They also claim the company denied them growth opportunities and assistance to stem financial hardships. In a statement to ABC News, McDonald’s categorically denied the claims, saying it’s committed to diversity.

It says the “allegations fly in the face of everything we stand for as an organization and as a partner to communities and small business owners around the world.”

Scorecard: The case has just recently been filed and has not yet come to a resolution. The plaintiffs are seeking between $4 million and $5 million per store.

Takeaway: With the fight against racial inequality top of mind for many, Corporate America is being asked to do its part.

In this case, former franchisees want McDonald’s to atone for what they allege are past inequities. In other instances, companies are hoping to showcase their inclusive practices to please an increasingly discerning consumer base.

CNBC reports that 81% of consumers “agreed that CEOs should express or reaffirm that their company’s hiring process is equitable and accessible to diverse populations, and that they should provide specifics about how they will ensure that.” It also reported that nearly 70% “said how a CEO reacts to an issue, such as the Black Lives Matter movement, would permanently affect their decision to buy from the company.”

In response, companies are taking action. Starbucks now allows store-level employees like baristas to view internal promotion opportunities. Meanwhile GM formed an Inclusion Advisory Board chaired by CEO Mary Barra.

Instacart Sued by Washington, D.C. Over Service Fees

The Case: Popular delivery service Instacart has been sued by Washington, D.C. over its fee structure.

The District wants back taxes stemming from an optional service fee added to grocery orders over nearly two years. CBS News reports: “Court documents also allege that customers were led to believe service fees were tips for delivery workers.
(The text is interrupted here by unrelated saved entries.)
-- ==== Sys2Proof/Machine/Sha.lean ====
section
/-!
DEFINITION. SHA-256 as FIPS 180-4 defines it, which the spec names (00_scope.md; R456, R459). PRESUMED (log entry 5): the
constants and the round function come from that standard, not from the spec.
-/
namespace Sys2Proof.Machine

/-- The bytes of l in groups of n; the fuel is at least the number of groups. -/
def groupsOf {α : Type} (n : Nat) : Nat → List α → List (List α)
  | 0, _ => []
  | f + 1, l => if l.length = 0 then [] else l.take n :: groupsOf n f (l.drop n)

/-- The number that bytes spell, most significant first. -/
def beNat (b : List Byte) : Nat := b.foldl (fun a x => a * 256 + x.toNat) 0

/-- A number as n bytes, most significant first. -/
def beBytes (n v : Nat) : List Byte := (List.range n).reverse.map fun i => BitVec.ofNat 8 (v / 256 ^ i)

/-- The round constants K of SHA-256. -/
def shaK : List (BitVec 32) :=
  [0x428a2f98, 0x71374491, 0xb5c0fbcf, 0xe9b5dba5, 0x3956c25b, 0x59f111f1, 0x923f82a4, 0xab1c5ed5] ++
  [0xd807aa98, 0x12835b01, 0x243185be, 0x550c7dc3, 0x72be5d74, 0x80deb1fe, 0x9bdc06a7, 0xc19bf174] ++
  [0xe49b69c1, 0xefbe4786, 0x0fc19dc6, 0x240ca1cc, 0x2de92c6f, 0x4a7484aa, 0x5cb0a9dc, 0x76f988da] ++
  [0x983e5152, 0xa831c66d, 0xb00327c8, 0xbf597fc7, 0xc6e00bf3, 0xd5a79147, 0x06ca6351, 0x14292967] ++
  [0x27b70a85, 0x2e1b2138, 0x4d2c6dfc, 0x53380d13, 0x650a7354, 0x766a0abb, 0x81c2c92e, 0x92722c85] ++
  [0xa2bfe8a1, 0xa81a664b, 0xc24b8b70, 0xc76c51a3, 0xd192e819, 0xd6990624, 0xf40e3585, 0x106aa070] ++
  [0x19a4c116, 0x1e376c08, 0x2748774c, 0x34b0bcb5, 0x391c0cb3, 0x4ed8aa4a, 0x5b9cca4f, 0x682e6ff3] ++
  [0x748f82ee, 0x78a5636f, 0x84c87814, 0x8cc70208, 0x90befffa, 0xa4506ceb, 0xbef9a3f7, 0xc67178f2]

/-- The initial hash value of SHA-256. -/
def shaStart : List (BitVec 32) :=
  [0x6a09e667, 0xbb67ae85, 0x3c6ef372, 0xa54ff53a, 0x510e527f, 0x9b05688c, 0x1f83d9ab, 0x5be0cd19]

/-- The message schedule: n more words after those of w, the newest first. -/
def shaSchedule : Nat → List (BitVec 32) → List (BitVec 32)
  | 0, w => w
  | n + 1, w =>
    let a := w.getD 14 0
    let b := w.getD 1 0
    let s0 := a.rotateRight 7 ^^^ a.rotateRight 18 ^^^ (a >>> 3)
    let s1 := b.rotateRight 17 ^^^ b.rotateRight 19 ^^^ (b >>> 10)
    shaSchedule n ((s1 + w.getD 6 0 + s0 + w.getD 15 0) :: w)

/-- One round on the eight working words, with the sum of the round's constant and schedule word. -/
def shaRound (v : List (BitVec 32)) (kw : BitVec 32) : List (BitVec 32) :=
  match v with
  | [a, b, c, d, e, f, g, h] =>
    let s1 := e.rotateRight 6 ^^^ e.rotateRight 11 ^^^ e.rotateRight 25
    let t1 := h + s1 + ((e &&& f) ^^^ (~~~e &&& g)) + kw
    let s0 := a.rotateRight 2 ^^^ a.rotateRight 13 ^^^ a.rotateRight 22
    let t2 := s0 + ((a &&& b) ^^^ (a &&& c) ^^^ (b &&& c))
    [t1 + t2, a, b, c, d + t1, e, f, g]
  | _ => v

/-- The hash value after one 64-byte block. -/
def shaBlock (h : List (BitVec 32)) (block : List Byte) : List (BitVec 32) :=
  let w := (groupsOf 4 16 block).map fun b => BitVec.ofNat 32 (beNat b)
  let kws := List.zipWith (· + ·) shaK (shaSchedule 48 w.reverse).reverse
  List.zipWith (· + ·) h (kws.foldl shaRound h)

/-- SHA-256 of a byte string, 32 bytes. -/
def sha256 (m : List Byte) : List Byte :=
  let pad := m ++ [0x80] ++ List.replicate ((119 - m.length % 64) % 64) 0 ++ beBytes 8 (8 * m.length)
  let h := (groupsOf 64 (pad.length / 64) pad).foldl shaBlock shaStart
  (h.map fun w => beBytes 4 w.toNat).flatten

end Sys2Proof.Machine
end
But instead of using the money to boost workers’ pay, Instacart pocketed the fees and hasn’t paid sales tax in six years, [Attorney General Karl] Racine said Thursday.”
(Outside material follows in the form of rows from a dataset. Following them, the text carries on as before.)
-- ==== Sys2Proof/Machine/Dma.lean ====
section
/-!
DEFINITION. DMA streams (chapter 14): descriptors, the engine's turns, sources and destinations, completion, bad
descriptors and periodic passes.
-/
namespace Sys2Proof.Machine

/-- R359: the site of stream d. -/
def siteStream (d : Nat) : Nat := 0x02404000 + d

/-- A DMA record of stream d, in the name of its holder. -/
def State.raiseStream (s : State) (k : Kind) (d : Nat) (fields : List (Nat × Int)) : State :=
  s.raise k (siteStream d) (s.holderOfStream d) 0 (f8 d :: fields)

/-! ### Descriptors (R349, R350) -/

/-- The address of word w of descriptor k. -/
def descWord (k w : Nat) : Nat := (0x2A40 + k / 32) * 256 + 1 + 4 * (k % 32) + w

/-- The descriptor whose word an address names. -/
def descAt (addr : Nat) : Nat := 32 * (addr / 256 - 0x2A40) + (addr % 256 - 1) / 4

/-- The number of descriptors of stream d. -/
def State.descCount (s : State) (d : Nat) : Nat := s.nat (STREAM.DESC_COUNT d)

/-- The descriptor at an offset of the range of stream d. -/
def State.descOf (s : State) (d off : Nat) : Nat := s.nat (STREAM.DESC_BASE d) + off

/-- HEAD of stream d. -/
def State.dsHead (s : State) (d : Nat) : Nat := s.nat (STREAM.HEAD d)

/-- The offsets that lie before a TAIL: in queue mode from HEAD up to it, wrapping; in periodic mode from 0. -/
def State.offsetsTo (s : State) (d tail : Nat) : List Nat :=
  if s.nat (STREAM.MODE d) = 1 then List.range tail
  else
    let c := s.descCount d
    let h := s.dsHead d
    (List.range ((tail + c - h) % c)).map fun i => (h + i) % c

/-- Whether RUN of stream d is 1. -/
def State.dsRuns (s : State) (d : Nat) : Bool := s.nat (inForce (STREAM.RUN d)) == 1

/-- R350, R358: whether a write to a word of descriptor k is refused: it is pending or being run with its table, or lies below TAIL of a
periodic stream that runs. -/
def State.descBusy (s : State) (k : Nat) : Bool :=
  match s.streamOfDescriptor k with
  | none => false
  | some d =>
    ((s.nat (STREAM.MODE d) != 1 || s.dsRuns d || s.nat (STREAM.RUN d) == 1) &&
      ((s.offsetsTo d (s.nat (STREAM.TAIL d))).any fun o => s.descOf d o == k)) ||
    (s.nat DMA_BUSY == d + 1 &&
      (List.range (s.nat DMA_SLOTS)).any fun i => s.descOf d ((s.dsHead d + i) % max 1 (s.descCount d)) == k)

/-- R350: why a TAIL write of a value is refused. -/
def State.tailCheck (s : State) (d v : Nat) : Option Abort :=
  if s.descCount d ≤ v then some .tooHigh
  else refuseIf (s.nat (STREAM.MODE d) != 1 && v == s.dsHead d && s.nat (STREAM.TAIL d) != s.dsHead d) .outOfRange

/-! ### The word fields -/

abbrev DW.srcKind (w : Nat) : Nat := field w 60 4
abbrev DW.dstKind (w : Nat) : Nat := field w 56 4
abbrev DW.notify (w : Nat) : Bool := w.testBit 55
abbrev DW.completion (w : Nat) : Bool := w.testBit 54
abbrev DW.length (w : Nat) : Nat := field w 32 16
abbrev DW.src (w : Nat) : Nat := field w 0 24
Scorecard: The case has just recently been filed and has not yet come to a resolution.

Takeaway: It’s the second big lawsuit facing the company.

The first came in 2015 when workers claimed they were misclassified as independent contractors. That case settled for $4.6 million, CBS News reported.
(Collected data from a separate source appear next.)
-- ==== Sys2Proof/Machine/CanBus.lean ====
section
/-!
DEFINITION. The two CAN ports as senders and receivers of frames (R361 to R363), nodes with their boot-up and heartbeat
messages (R365, R366), EMCY messages (R374) and TIME (R373).
-/
namespace Sys2Proof.Machine

/-- R387: the site of CAN port p. -/
def siteCan (p : Nat) : Nat := 0x10000000 + p * 0x400000

/-- Whether the controller of port p takes part in the bus: error active or passive. -/
def State.canOnBus (s : State) (p : Nat) : Bool := s.portsReady && s.nat (CAN_PORT.BUS_STATE p) ≤ 1

/-- R361: the form of an FD frame of port p: with bit rate switching where DATA_RATE is not 0. -/
def State.fdForm (s : State) (p : Nat) : CanForm := .fd (s.flag (CAN_PORT.DATA_RATE p))

/-- A frame leaves port p, or waits in its queue while the controller is not on the bus. -/
def State.canSend (s : State) (p cob : Nat) (form : CanForm) (data : List Byte) : State :=
  if s.canOnBus p then (s.wrapCount (CAN_PORT.TX_FRAMES p) 32).emit (.can p cob form data)
  else { s with canQueue := s.canQueue ++ [.can p cob form data] }

/-- R362: a frame that waited goes out at the rates in force now. -/
def State.formNow (s : State) (o : Out) : Out :=
  match o with
  | .can p cob (.fd _) data => .can p cob (s.fdForm p) data
  | o => o

/-- The port of a queued frame. -/
def outPort (o : Out) : Nat :=
  match o with
  | .can p .. => p
  | _ => 2

/-- The controller of port p joins the bus: what waits in its queue goes out. -/
def State.canJoin (s : State) (p : Nat) : State :=
  let waiting := s.canQueue.filter fun o => outPort o == p
  let s := ({ s with canQueue := s.canQueue.filter fun o => outPort o != p } : State).setN (CAN_PORT.BUS_STATE p) 0
  forEach waiting (fun o s => (s.wrapCount (CAN_PORT.TX_FRAMES p) 32).emit (s.formNow o)) s

/-- R363: the controller of port p goes bus-off; its queue is discarded and not counted as sent. -/
def State.canBusOff (s : State) (p tec rec_ : Nat) : State :=
  if s.canOnBus p then
    let s := ((s.setN (CAN_PORT.TEC p) (tec % 256)).setN (CAN_PORT.REC p) (rec_ % 256)).setN (CAN_PORT.BUS_STATE p) 2
    let s := (s.count (CAN_PORT.BUS_OFF_COUNT p) 0xFFFF).setN (CAN_MAY p) 0
    ({ s with canQueue := s.canQueue.filter fun o => outPort o != p } : State).raise .CAN_BUS_OFF (siteCan p) 0 0
      [f8 p, f8 (s.get (CAN_PORT.TEC p)), f8 (s.get (CAN_PORT.REC p))]
  else s

/-- R363: the controller of port p rejoins the bus after bus-off. -/
def State.canBack (s : State) (p : Nat) : State :=
  let s := ((s.setN (CAN_PORT.TEC p) 0).setN (CAN_PORT.REC p) 0).setN (CAN_MAY p) 0
  (s.canJoin p).raise .CAN_BUS_RECOVERED (siteCan p) 0 0 [f8 p, f16 (s.get (CAN_PORT.BUS_OFF_COUNT p))]

/-- R363: 128 occurrences of 11 recessive bits: with AUTO_RECOVER the controller of port p rejoins. -/
def State.canRecovered (s : State) (p : Nat) : State :=
  if s.portsReady && s.nat (CAN_PORT.BUS_STATE p) == 2 && s.flag (CAN_PORT.AUTO_RECOVER p) then s.canBack p else s

/-- R362, R363: 11 recessive bits at the nominal rate: an integrating controller joins the bus, or rejoins it after bus-off. -/
def State.canRejoin (s : State) (p : Nat) : State :=
  if s.portsReady && s.nat (CAN_PORT.BUS_STATE p) == 3 then (if s.flag (CAN_MAY p) then s.canBack p else s.canJoin p) else s

/-- R362, R363: a commit has changed rates or sample points (`rates`), or AUTO_RECOVER has become TRUE (`auto`). A controller that
is bus-off without AUTO_RECOVER rejoins: now, or at the new rates once it has found 11 recessive bits. -/
def State.canRates (s : State) (p : Nat) (rates auto : Bool) : State :=
  if s.nat (CAN_PORT.BUS_STATE p) = 2 then
    if s.flag (CAN_PORT.AUTO_RECOVER p) && !auto then s
    else if rates then (s.setN (CAN_PORT.BUS_STATE p) 3).setN (CAN_MAY p) 1
    else s.canBack p
  else if rates then s.setN (CAN_PORT.BUS_STATE p) 3 else s

/-! ### Nodes (R365, R366) -/

/-- R365: whether tenant t is a node of a CAN port: attached there and admitted. -/
def State.isNode (s : State) (t : Nat) : Bool := (s.canPortOf t).isSome && s.admitted t

/-- The node ID of tenant t. -/
def State.nodeId (s : State) (t : Nat) : Nat := s.nat (TENANT.ENDPOINT t) % 256

/-- The state that a heartbeat of tenant t carries, as CiA 301 codes it: boot-up 0, Stopped 4, Operational 5,
Pre-operational 127 (PRESUMED). -/
def State.nodeCode (s : State) (t : Nat) : Nat :=
  match s.nat (NMT_STATE t) with
  | 1 => 127
  | 2 => 5
  | 3 => 4
  | _ => 0

/-- R366: tenant t sends a message on 0x700 + node ID. -/
def State.nodeSend (s : State) (t code : Nat) : State :=
  match s.canPortOf t with
  | some p => s.canSend p (0x700 + s.nodeId t) .classical (leBytes 1 code)
  | none => s

/-- R365: the node of tenant t enters Pre-operational and sends its boot-up message. -/
def State.nodeBoot (s : State) (t : Nat) : State :=
  if s.isNode t then ((s.setN (NMT_STATE t) 1).setN (HB_AT t) s.time).nodeSend t 0 else s.setN (NMT_STATE t) 0

/-- R366: the heartbeat of tenant t, if its interval has passed. -/
def State.heartbeat (s : State) (t : Nat) : State :=
  let ms := s.nat (inForce (PRODUCER_HEARTBEAT_TIME.TIME t))
  if s.portsReady && s.isNode t && ms != 0 && s.nat (NMT_STATE t) != 0 && s.nat (HB_AT t) + 1000 * ms ≤ s.time then
    (s.setN (HB_AT t) s.time).nodeSend t (s.nodeCode t)
  else s

/-! ### USDO sessions (R367) -/

/-- The USDO session of tenant t is over. -/
def State.usdoClose (s : State) (t : Nat) : State :=
  (((s.setN (USDO_OPEN t) 0).setN (USDO_AT t) 0).setN (USDO_WRITES t) 0).setBlob (USDO_DATA t) []

/-- R367: a USDO session of tenant t in progress is aborted with a code. -/
def State.usdoAbort (s : State) (t code : Nat) : State :=
  if s.flag (USDO_OPEN t) then (s.usdoClose t).answer (.abort code) else s

/-- R367: a session stays without a request for 1 s. -/
def State.usdoTimeout (s : State) (t : Nat) : State :=
  if s.portsReady && s.nat (USDO_AT t) + 1000000 ≤ s.time then s.usdoAbort t 0x05040000 else s

/-! ### EMCY (R374) -/

/-- R374: the EMCY message of tenant t about a record; a full queue of 32 drops it. -/
def State.emcySend (s : State) (t : Nat) (r : Record) : State :=
  match s.canPortOf t with
  | none => s
  | some p =>
    let isEmcy := fun o => match o with
      | Out.can p' cob .. => p' == p && (List.range 16).any fun x => s.emcyId x == cob
      | _ => false
    if 32 ≤ (s.canQueue.filter isEmcy).length then s.count (CAN_PORT.EMCY_DROPS p) 0xFFFF
    else
      s.canSend p (s.emcyId t) (s.fdForm p)
        (leBytes 2 (0xFF00 + r.cls) ++ leBytes 1 (s.errorRegister t) ++ leBytes 1 (bitOf (r.flags.testBit 7)) ++
          leBytes 2 r.kind ++ leBytes 4 r.site ++ leBytes 6 r.stamp)

/-! ### TIME (R373) -/

/-- R373: a TIME message of m milliseconds and D days arrives on port p. -/
def State.timeReceived (s : State) (p m d : Nat) : State :=
  if s.canOnBus p then
    let s := s.wrapCount (CAN_PORT.RX_FRAMES p) 32
    if !s.flag (CAN_PORT.TIME_ACCEPT p) then s
    else if d < 5844 || 86400000 ≤ m then s.raise .TIME_REFUSED (siteCan p) 0 0 [f8 p, f16 d]
    else s.setClock (((d - 5844) * 86400 + m / 1000) * 32768 + m % 1000 * 32768 / 1000) (2 + p)
  else s

/-! ### Rows -/

def execCanBusOff (p : CanPort) (tec rec_ : Nat) (s : State) : Host.Outcome State Fault Refusal :=
  .next (s.canBusOff p.val tec rec_)
def execCanBusRecovered (p : CanPort) (s : State) : Host.Outcome State Fault Refusal := .next (s.canRecovered p.val)
def execCanRejoin (p : CanPort) (s : State) : Host.Outcome State Fault Refusal := .next (s.canRejoin p.val)
def execHeartbeatSend (t : Tenant) (s : State) : Host.Outcome State Fault Refusal := .next (s.heartbeat t.val)
def execUsdoSessionTimeout (t : Tenant) (s : State) : Host.Outcome State Fault Refusal := .next (s.usdoTimeout t.val)
def execTimeReceived (p : CanPort) (ms days : Nat) (s : State) : Host.Outcome State Fault Refusal :=
  .next (s.timeReceived p.val ms days)

end Sys2Proof.Machine
end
Meanwhile, Instacart continues gobbling up market share as it faces off against GoPuff and others. It recently signed deals with 7-Eleven, Walmart, and The Vitamin Shoppe.

Uber Employees Sue Over Low Stock Price

The Case: Nearly 200 Uber employees have sued the ridesharing company, alleging they were granted stock at too high a price, costing them millions.

CNBC reports that employees “allege that Uber accelerated the date it would issue shares to employees, in breach of its agreement. They claim the earlier date, which locked in their shares at the IPO share price of $45, benefited Uber by eliminating risk that the shares would be worth more later on, which would cost it more in compensation expenses.”

After a six-month lock up period, the shares were worth $27 but the employees still pay tax at the $45 level — costing them a collective $9 million in extra income tax liabilities.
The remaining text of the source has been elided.